▶ _Prompt_: In the data below, find every line with the string "Bool" and pull it out.

Dataset entries:
-- ==== Sys2Proof/Machine/State.lean ====
section
/-! DEFINITION. The state of the module, its faults and refusals, and the state at reset. -/

namespace Sys2Proof.Machine

/-- Why a step stops. -/
inductive Fault where
  /-- A command whose operand no real part could present: a flit that is not 256 bytes, in FLIT_RECEIVE. Safe: nothing is
  claimed of it. -/
  | badOperand (what : String)
deriving DecidableEq, Repr

/-- Why a command has no meaning. -/
inductive Refusal where
  /-- Raised by the dispatcher for a row of the opcode table that has no meaning yet. Safe: nothing can be proved of it. -/
  | notModelled (mnemonic : String)
  /-- Raised by a meaning whose row the spec gives no effect. Safe: the machine stops where the part goes on. -/
  | noEffectGiven (what : String)
deriving DecidableEq, Repr

/-- The module. -/
structure State where
  /-- Commands that wait, first in first out. -/
  pending : List Instr := []
  tiles : Tab Tile := []
  parts : Tab Part := []
  ctxs : Tab Ctx := []
  fns : Tab Fn := []
  /-- Requests that the MCP has taken and not begun, oldest first, with their functions; the function served last (R555). -/
  taken : List (Nat × Req) := []
  rrLast : Nat := 8
  log : Log := {}
  ops : Tab LongOp := []
  nextOp : Nat := 0
  ports : Tab Port := []
  /-- The hub counter (R642). -/
  hub : Nat := 0
  mcpReady : Bool := false
  /-- Hub count at which the watchdogs of the MCP and of the other hub cores were last known to be served (R52, R985; DEDUCED, log
  entry 84). -/
  mcpAt : Nat := 0
  ready : Bool := false
  /-- A Module-fatal event has stopped the module (R1007). -/
  stopped : Bool := false
  faultN : Bool := true
  /-- Job abort counter (R1020), and aborts seen: source module, sequence, hub count (R817). -/
  abortSeq : Nat := 0
  abortsSeen : List (Nat × Nat × Nat) := []
  moduleId : Nat := 0
  /-- Fatal records in SPI flash: slot and bytes as words (R1028); the next slot. -/
  flashFatal : Tab FatalRec := []
  nextFatal : Nat := 0
  pldm : List Ev := []
  /-- The PLDM counters of Corrected events, by code (R1029). -/
  pldmCounts : Tab Nat := []
  /-- Hub counts of Module-fatal events, and of the counted resets of partitions that SERVICE_RESTORE brought back (R1013). -/
  fatalLog : List Nat := []
  /-- Pending repairs of resident superblocks (R754). -/
  repairs : List Repair := []
  moduleOos : Bool := false
  escal : List Nat := [3, 10, 6, 60, 1]
  /-- The cabling plan in SPI flash and the plan in effect, as the bytes of the record (R831 to R834). -/
  planStored : Option (List Byte) := none
  /-- The stored plan, or its MODULE_ID, is still to take effect, at the next bring-up (R834). -/
  planWaits : Bool := false
  plan : Option (List Byte) := none
  /-- Source module, die and class (8 × (8 × module + die) + TC) of which a WRITE or ADD was answered other than OK (R794). -/
  fabFail : List Nat := []
  conns : Tab Conn := []
  ethOut : List EthOut := []
  /-- Discarded frames by port (R871). -/
  ethDiscard : Tab Nat := []
  /-- The Ethernet address record as stored, and as each port has taken it (R884). -/
  ethRecord : List Byte := []
  ethAddr : Tab (List Byte) := []
  nvws : Nvws := {}
  loads : Tab Load := []
  nextLoad : Nat := 0
  pcie : Pcie := {}
  /-- TRC_CONTROL.ENABLE and TRC_MADE (R1099); the debug level (R1056). -/
  trcEn : Bool := false
  trcMade : Nat := 0
  dbgLevel : Nat := 0
  /-- Cycles of blocked contexts seen by the last deadlock check (R541), each as its sorted contexts. -/
  cycles : List (List Nat) := []
  pins : Pins := {}
  boot : Boot := {}
  saved : Tab SavedRec := []
  power : Power := {}
  sec : Sec := {}
  /-- Shut-off events that the Twilight island holds for the next Sunrise (R1009, R1068), oldest first: code, hub count, mV, 10 mA. -/
  twilight : List (List Nat) := []
  /-- The cause of the last module reset, in the Twilight island (R895). -/
  resetCause : ResetCause := .standby
  /-- Events of Dawn and early Sunrise that wait for the log (R936). -/
  early : List Ev := []
  hbmOp : Option RepairOp := none
  quotes : Tab QuoteOp := []
  /-- The instruction in the TAP's instruction register, IDCODE at reset, and the data register that it has selected (R887 to R889). -/
  jtag : Nat := 1
  jtagDr : Nat := 0x10576C63
  /-- PLDM sensor values of the last refresh (R881), and the readiness state sensor (R915). -/
  sensors : List Nat := []
  readySensor : Bool := false
  /-- Component identifiers of the firmware updates that PLDM has taken, oldest first (R882). -/
  fwUpdates : List Nat := []
  /-- What PLDM has reported of each firmware bundle written, oldest first: whether it was accepted (R1043). -/
  fwResults : List Bool := []
  /-- The die counts that the Twilight island keeps through A4, with the hub count at which it took them (R643, R895). -/
  keptCounts : Option (Nat × List Nat) := none
  /-- Identity blocks that lane pairs have sent (R835): port, lane pair, bytes. -/
  identOut : List (Nat × Nat × List Byte) := []
  /-- Flits that lane pairs have sent, replayed ones and IDLE flits among them, oldest first (R763 to R766): port, lane pair, bytes. -/
  flitOut : List (Nat × Nat × List Byte) := []
  /-- Writes the module has posted to host memory, oldest first. -/
  hostOut : List HostWr := []
  /-- Completions of PCIe reads, oldest first. -/
  cpls : List Cpl := []
  /-- The next unused index of Config.freeNat: the model's own field, no part of the hardware. -/
  free : Nat := 0
deriving DecidableEq, Repr

/-- The module at reset. DESIGN CHOICE, log entry 9. DEDUCED, log entry 10. -/
def State.reset : State := {}

end Sys2Proof.Machine
end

▶ _Response area_:
  mcpReady : Bool := false
  ready : Bool := false
  stopped : Bool := false
  faultN : Bool := true
  moduleOos : Bool := false
  planWaits : Bool := false
  trcEn : Bool := false
  readySensor : Bool := false
  fwResults : List Bool := []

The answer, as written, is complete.